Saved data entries
----
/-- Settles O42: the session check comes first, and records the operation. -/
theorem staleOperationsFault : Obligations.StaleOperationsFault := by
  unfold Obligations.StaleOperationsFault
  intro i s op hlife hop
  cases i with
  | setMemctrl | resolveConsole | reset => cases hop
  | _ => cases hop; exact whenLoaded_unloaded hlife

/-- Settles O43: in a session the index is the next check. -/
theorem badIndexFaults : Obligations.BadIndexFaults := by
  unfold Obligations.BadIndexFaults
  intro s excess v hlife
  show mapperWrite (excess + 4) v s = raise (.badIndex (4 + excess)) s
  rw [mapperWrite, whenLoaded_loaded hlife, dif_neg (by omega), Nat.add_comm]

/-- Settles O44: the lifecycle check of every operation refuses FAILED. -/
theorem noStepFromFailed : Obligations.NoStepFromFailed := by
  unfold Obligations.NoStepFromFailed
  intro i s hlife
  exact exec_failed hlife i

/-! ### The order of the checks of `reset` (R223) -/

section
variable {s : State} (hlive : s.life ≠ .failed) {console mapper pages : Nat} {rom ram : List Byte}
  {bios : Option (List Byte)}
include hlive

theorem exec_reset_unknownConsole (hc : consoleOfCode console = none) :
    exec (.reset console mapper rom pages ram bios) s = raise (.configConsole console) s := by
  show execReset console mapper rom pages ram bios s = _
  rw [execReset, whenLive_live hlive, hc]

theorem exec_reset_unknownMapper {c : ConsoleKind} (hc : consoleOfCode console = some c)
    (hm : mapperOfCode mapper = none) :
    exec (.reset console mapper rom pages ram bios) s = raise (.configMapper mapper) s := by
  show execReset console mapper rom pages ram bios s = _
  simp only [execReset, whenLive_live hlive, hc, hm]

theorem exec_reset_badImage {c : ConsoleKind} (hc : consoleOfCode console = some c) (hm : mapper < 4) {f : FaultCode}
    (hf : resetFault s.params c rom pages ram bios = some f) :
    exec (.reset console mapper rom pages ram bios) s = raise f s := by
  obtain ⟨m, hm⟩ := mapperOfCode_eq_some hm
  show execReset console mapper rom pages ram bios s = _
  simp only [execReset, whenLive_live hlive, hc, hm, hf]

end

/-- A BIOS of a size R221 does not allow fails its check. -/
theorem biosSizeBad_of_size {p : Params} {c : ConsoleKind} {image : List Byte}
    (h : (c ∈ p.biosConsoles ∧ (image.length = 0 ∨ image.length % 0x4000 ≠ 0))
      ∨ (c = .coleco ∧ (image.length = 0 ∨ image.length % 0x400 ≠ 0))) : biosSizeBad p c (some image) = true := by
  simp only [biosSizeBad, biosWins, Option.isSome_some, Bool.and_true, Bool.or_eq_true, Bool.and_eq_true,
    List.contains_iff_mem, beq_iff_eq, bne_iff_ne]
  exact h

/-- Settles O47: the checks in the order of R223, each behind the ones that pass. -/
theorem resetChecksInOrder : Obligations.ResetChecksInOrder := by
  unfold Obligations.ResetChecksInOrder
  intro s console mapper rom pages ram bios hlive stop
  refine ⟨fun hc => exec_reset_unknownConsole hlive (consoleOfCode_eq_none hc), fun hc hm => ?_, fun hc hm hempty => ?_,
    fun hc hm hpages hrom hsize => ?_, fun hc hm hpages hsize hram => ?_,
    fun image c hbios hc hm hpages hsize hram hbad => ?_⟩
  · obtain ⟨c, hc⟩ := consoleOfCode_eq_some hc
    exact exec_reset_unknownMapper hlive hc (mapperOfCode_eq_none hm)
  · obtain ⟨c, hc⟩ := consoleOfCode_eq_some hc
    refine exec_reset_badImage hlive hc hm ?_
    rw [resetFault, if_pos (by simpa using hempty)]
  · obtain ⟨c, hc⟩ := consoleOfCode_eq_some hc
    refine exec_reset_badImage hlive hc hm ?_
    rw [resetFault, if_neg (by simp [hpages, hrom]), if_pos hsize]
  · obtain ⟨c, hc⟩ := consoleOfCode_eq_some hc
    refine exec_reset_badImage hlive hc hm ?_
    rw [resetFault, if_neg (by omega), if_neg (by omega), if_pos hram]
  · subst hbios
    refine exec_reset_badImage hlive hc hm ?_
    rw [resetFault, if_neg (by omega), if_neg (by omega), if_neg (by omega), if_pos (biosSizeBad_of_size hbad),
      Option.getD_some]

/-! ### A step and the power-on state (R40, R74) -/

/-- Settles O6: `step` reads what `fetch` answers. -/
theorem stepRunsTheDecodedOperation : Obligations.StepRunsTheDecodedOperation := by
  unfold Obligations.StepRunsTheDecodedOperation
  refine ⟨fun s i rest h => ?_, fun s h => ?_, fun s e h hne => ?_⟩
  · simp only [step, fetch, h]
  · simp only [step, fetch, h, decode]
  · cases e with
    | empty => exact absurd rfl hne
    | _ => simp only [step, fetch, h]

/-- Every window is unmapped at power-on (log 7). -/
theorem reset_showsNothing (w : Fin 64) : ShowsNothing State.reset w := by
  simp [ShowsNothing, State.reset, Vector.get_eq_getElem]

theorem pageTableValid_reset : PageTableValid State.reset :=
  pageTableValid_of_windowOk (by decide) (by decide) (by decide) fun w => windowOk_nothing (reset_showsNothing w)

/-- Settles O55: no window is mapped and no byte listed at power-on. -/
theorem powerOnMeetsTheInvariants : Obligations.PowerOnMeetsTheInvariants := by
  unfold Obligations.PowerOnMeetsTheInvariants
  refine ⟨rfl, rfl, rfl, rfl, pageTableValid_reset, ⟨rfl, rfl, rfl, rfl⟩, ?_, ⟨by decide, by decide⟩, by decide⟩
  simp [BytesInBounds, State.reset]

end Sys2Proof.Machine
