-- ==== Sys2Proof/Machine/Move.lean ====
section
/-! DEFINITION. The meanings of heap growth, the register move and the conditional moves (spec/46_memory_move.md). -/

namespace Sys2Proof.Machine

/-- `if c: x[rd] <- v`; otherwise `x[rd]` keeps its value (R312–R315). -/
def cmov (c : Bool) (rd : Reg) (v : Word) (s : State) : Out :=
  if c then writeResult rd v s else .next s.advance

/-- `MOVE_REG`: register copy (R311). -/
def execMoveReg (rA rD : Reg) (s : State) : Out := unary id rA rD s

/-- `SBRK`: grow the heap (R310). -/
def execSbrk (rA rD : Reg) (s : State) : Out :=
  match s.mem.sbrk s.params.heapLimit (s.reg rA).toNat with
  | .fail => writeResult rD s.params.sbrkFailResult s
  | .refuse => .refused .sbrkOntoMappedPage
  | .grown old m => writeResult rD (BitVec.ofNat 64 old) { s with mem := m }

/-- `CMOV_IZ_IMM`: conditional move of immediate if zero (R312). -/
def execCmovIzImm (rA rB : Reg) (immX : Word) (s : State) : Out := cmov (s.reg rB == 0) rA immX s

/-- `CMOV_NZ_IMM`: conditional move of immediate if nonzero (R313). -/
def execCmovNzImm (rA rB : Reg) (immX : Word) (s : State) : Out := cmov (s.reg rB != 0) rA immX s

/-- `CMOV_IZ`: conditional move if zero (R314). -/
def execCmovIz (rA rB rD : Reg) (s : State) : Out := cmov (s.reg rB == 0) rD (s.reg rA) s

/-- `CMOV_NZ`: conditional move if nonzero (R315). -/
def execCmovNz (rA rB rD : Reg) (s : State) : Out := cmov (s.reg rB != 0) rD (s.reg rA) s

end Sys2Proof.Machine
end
----
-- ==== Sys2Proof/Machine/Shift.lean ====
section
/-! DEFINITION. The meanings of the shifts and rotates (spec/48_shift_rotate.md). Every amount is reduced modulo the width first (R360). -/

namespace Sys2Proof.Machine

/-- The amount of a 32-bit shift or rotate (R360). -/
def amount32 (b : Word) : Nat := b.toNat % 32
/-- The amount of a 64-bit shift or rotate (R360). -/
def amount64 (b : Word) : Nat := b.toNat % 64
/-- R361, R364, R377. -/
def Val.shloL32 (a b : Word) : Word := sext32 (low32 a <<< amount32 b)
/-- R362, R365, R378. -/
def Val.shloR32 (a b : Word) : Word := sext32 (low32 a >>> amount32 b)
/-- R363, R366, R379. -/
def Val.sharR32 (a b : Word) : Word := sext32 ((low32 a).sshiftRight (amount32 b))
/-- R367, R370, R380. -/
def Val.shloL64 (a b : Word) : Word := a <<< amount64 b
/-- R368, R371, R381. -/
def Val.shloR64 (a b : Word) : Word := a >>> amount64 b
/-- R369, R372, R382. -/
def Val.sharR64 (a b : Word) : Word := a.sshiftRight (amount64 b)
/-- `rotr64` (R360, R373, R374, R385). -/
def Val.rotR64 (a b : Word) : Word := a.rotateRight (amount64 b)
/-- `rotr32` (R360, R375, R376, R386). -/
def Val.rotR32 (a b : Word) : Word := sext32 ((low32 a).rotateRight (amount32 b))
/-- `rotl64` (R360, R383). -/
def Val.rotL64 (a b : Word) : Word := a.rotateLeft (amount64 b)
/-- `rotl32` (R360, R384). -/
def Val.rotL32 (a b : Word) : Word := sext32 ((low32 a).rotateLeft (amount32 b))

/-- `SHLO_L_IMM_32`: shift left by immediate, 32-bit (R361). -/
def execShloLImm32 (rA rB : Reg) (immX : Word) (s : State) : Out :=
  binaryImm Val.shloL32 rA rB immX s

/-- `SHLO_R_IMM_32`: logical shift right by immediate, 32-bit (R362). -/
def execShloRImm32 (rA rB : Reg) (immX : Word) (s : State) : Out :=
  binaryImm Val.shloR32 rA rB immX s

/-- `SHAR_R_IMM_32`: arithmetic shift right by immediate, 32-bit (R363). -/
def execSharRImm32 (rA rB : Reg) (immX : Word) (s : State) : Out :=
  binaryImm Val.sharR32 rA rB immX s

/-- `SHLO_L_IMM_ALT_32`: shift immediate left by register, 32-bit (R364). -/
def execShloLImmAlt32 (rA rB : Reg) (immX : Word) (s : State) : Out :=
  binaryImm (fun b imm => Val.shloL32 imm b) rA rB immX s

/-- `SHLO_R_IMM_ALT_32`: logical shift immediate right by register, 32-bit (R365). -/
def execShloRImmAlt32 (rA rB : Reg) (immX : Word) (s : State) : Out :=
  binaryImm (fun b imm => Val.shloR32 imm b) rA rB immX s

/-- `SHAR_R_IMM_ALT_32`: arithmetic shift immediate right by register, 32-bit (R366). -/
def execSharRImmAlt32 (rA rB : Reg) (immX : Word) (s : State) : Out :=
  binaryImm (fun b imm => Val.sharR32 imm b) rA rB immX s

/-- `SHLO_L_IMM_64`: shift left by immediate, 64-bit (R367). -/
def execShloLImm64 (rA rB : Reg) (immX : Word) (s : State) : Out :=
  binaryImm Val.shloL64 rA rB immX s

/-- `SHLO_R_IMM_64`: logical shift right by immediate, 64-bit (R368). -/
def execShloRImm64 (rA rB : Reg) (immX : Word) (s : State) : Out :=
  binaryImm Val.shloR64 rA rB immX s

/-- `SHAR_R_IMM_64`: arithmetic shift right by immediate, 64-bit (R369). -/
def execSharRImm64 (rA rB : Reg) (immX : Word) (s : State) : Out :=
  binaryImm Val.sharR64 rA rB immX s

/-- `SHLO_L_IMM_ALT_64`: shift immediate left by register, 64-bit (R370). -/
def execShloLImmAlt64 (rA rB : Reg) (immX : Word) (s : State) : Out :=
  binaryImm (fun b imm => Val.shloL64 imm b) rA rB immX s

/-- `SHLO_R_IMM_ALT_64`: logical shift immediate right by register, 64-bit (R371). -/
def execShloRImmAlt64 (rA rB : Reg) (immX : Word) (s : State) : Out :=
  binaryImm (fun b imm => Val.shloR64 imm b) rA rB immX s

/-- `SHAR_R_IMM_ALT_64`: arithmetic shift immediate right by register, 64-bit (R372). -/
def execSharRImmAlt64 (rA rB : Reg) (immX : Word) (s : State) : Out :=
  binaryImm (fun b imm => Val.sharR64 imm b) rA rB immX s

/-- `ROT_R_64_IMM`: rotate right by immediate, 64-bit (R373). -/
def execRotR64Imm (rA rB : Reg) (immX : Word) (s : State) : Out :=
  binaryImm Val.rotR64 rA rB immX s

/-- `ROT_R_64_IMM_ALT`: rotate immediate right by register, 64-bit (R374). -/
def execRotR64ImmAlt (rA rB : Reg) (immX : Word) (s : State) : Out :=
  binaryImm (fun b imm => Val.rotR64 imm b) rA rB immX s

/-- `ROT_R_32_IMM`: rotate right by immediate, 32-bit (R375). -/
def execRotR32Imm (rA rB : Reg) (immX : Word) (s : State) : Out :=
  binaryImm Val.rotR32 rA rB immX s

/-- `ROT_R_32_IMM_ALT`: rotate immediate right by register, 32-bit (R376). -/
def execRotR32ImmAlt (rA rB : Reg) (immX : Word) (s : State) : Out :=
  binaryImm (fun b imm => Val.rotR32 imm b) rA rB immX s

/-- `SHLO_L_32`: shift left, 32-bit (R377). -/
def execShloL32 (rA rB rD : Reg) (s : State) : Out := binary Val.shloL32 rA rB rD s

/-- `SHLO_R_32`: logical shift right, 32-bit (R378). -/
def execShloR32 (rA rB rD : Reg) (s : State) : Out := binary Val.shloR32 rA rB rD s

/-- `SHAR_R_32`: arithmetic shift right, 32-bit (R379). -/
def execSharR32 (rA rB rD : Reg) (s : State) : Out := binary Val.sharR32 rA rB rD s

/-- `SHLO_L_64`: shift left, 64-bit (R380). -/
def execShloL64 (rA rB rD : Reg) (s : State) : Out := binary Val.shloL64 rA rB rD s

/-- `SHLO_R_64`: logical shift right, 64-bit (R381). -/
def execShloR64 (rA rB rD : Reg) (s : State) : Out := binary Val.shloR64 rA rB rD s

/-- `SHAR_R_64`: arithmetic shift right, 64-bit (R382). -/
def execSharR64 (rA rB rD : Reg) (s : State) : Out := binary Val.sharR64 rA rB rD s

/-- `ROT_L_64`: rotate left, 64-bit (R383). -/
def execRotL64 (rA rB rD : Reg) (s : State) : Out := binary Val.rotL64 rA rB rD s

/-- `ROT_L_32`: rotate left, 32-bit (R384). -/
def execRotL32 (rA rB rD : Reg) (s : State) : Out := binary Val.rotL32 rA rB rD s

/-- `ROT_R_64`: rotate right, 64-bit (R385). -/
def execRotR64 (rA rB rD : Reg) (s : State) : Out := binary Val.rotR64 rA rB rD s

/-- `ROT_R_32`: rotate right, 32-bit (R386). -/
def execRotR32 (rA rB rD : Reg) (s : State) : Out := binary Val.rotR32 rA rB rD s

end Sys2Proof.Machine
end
----
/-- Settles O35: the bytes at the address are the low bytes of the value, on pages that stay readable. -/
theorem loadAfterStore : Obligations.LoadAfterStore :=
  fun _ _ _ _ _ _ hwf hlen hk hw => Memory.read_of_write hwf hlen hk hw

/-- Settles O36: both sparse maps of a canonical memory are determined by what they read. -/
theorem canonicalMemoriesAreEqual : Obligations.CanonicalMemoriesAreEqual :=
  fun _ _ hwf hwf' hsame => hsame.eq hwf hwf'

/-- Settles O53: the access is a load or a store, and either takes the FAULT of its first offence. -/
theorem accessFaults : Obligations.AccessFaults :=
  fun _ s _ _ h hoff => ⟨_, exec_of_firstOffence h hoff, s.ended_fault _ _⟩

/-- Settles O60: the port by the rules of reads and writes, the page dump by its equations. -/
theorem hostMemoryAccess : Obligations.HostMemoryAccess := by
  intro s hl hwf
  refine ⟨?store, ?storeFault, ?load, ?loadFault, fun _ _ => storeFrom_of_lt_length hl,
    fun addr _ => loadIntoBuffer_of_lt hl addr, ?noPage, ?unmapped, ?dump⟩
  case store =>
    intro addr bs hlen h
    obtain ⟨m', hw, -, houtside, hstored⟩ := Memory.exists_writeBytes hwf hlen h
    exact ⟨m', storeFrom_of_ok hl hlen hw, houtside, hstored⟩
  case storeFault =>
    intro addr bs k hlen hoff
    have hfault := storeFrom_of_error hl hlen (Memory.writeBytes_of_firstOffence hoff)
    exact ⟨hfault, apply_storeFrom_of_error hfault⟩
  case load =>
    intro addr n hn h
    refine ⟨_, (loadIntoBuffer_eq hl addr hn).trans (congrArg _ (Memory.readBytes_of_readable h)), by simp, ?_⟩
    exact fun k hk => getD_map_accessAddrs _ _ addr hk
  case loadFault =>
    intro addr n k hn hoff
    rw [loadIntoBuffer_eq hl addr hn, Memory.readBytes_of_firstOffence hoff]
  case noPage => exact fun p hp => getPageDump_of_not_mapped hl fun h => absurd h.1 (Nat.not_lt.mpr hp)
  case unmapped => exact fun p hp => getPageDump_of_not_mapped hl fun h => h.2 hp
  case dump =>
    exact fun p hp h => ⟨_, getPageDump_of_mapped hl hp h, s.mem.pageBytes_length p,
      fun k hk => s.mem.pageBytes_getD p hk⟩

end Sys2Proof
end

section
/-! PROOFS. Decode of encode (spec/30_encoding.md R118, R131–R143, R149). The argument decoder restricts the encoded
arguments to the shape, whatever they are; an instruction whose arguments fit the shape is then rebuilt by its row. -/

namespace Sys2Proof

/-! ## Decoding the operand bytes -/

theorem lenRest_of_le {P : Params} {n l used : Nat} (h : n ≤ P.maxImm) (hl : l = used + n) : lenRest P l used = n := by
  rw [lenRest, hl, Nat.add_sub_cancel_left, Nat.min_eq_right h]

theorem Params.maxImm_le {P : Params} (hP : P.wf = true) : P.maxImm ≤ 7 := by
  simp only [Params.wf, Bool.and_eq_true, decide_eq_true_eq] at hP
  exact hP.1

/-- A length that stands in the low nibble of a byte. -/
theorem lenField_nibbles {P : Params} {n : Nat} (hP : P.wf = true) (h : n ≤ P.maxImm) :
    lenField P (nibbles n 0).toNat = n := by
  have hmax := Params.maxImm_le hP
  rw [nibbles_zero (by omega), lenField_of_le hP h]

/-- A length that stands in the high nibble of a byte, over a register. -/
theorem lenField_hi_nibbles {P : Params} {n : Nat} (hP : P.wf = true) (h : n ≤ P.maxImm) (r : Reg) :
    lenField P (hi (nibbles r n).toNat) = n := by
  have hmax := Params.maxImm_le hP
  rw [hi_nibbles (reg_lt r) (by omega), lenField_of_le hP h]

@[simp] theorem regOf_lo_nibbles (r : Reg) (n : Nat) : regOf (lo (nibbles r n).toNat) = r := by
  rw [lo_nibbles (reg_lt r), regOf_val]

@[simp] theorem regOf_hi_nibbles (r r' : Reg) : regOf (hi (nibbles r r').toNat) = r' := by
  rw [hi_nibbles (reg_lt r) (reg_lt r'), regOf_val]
----
● TASK DIRECTIONS
Whenever the word "register" shows up in a line, that line counts. Say how many lines of the data count, giving the number alone.

● COMPLETED EXERCISE
11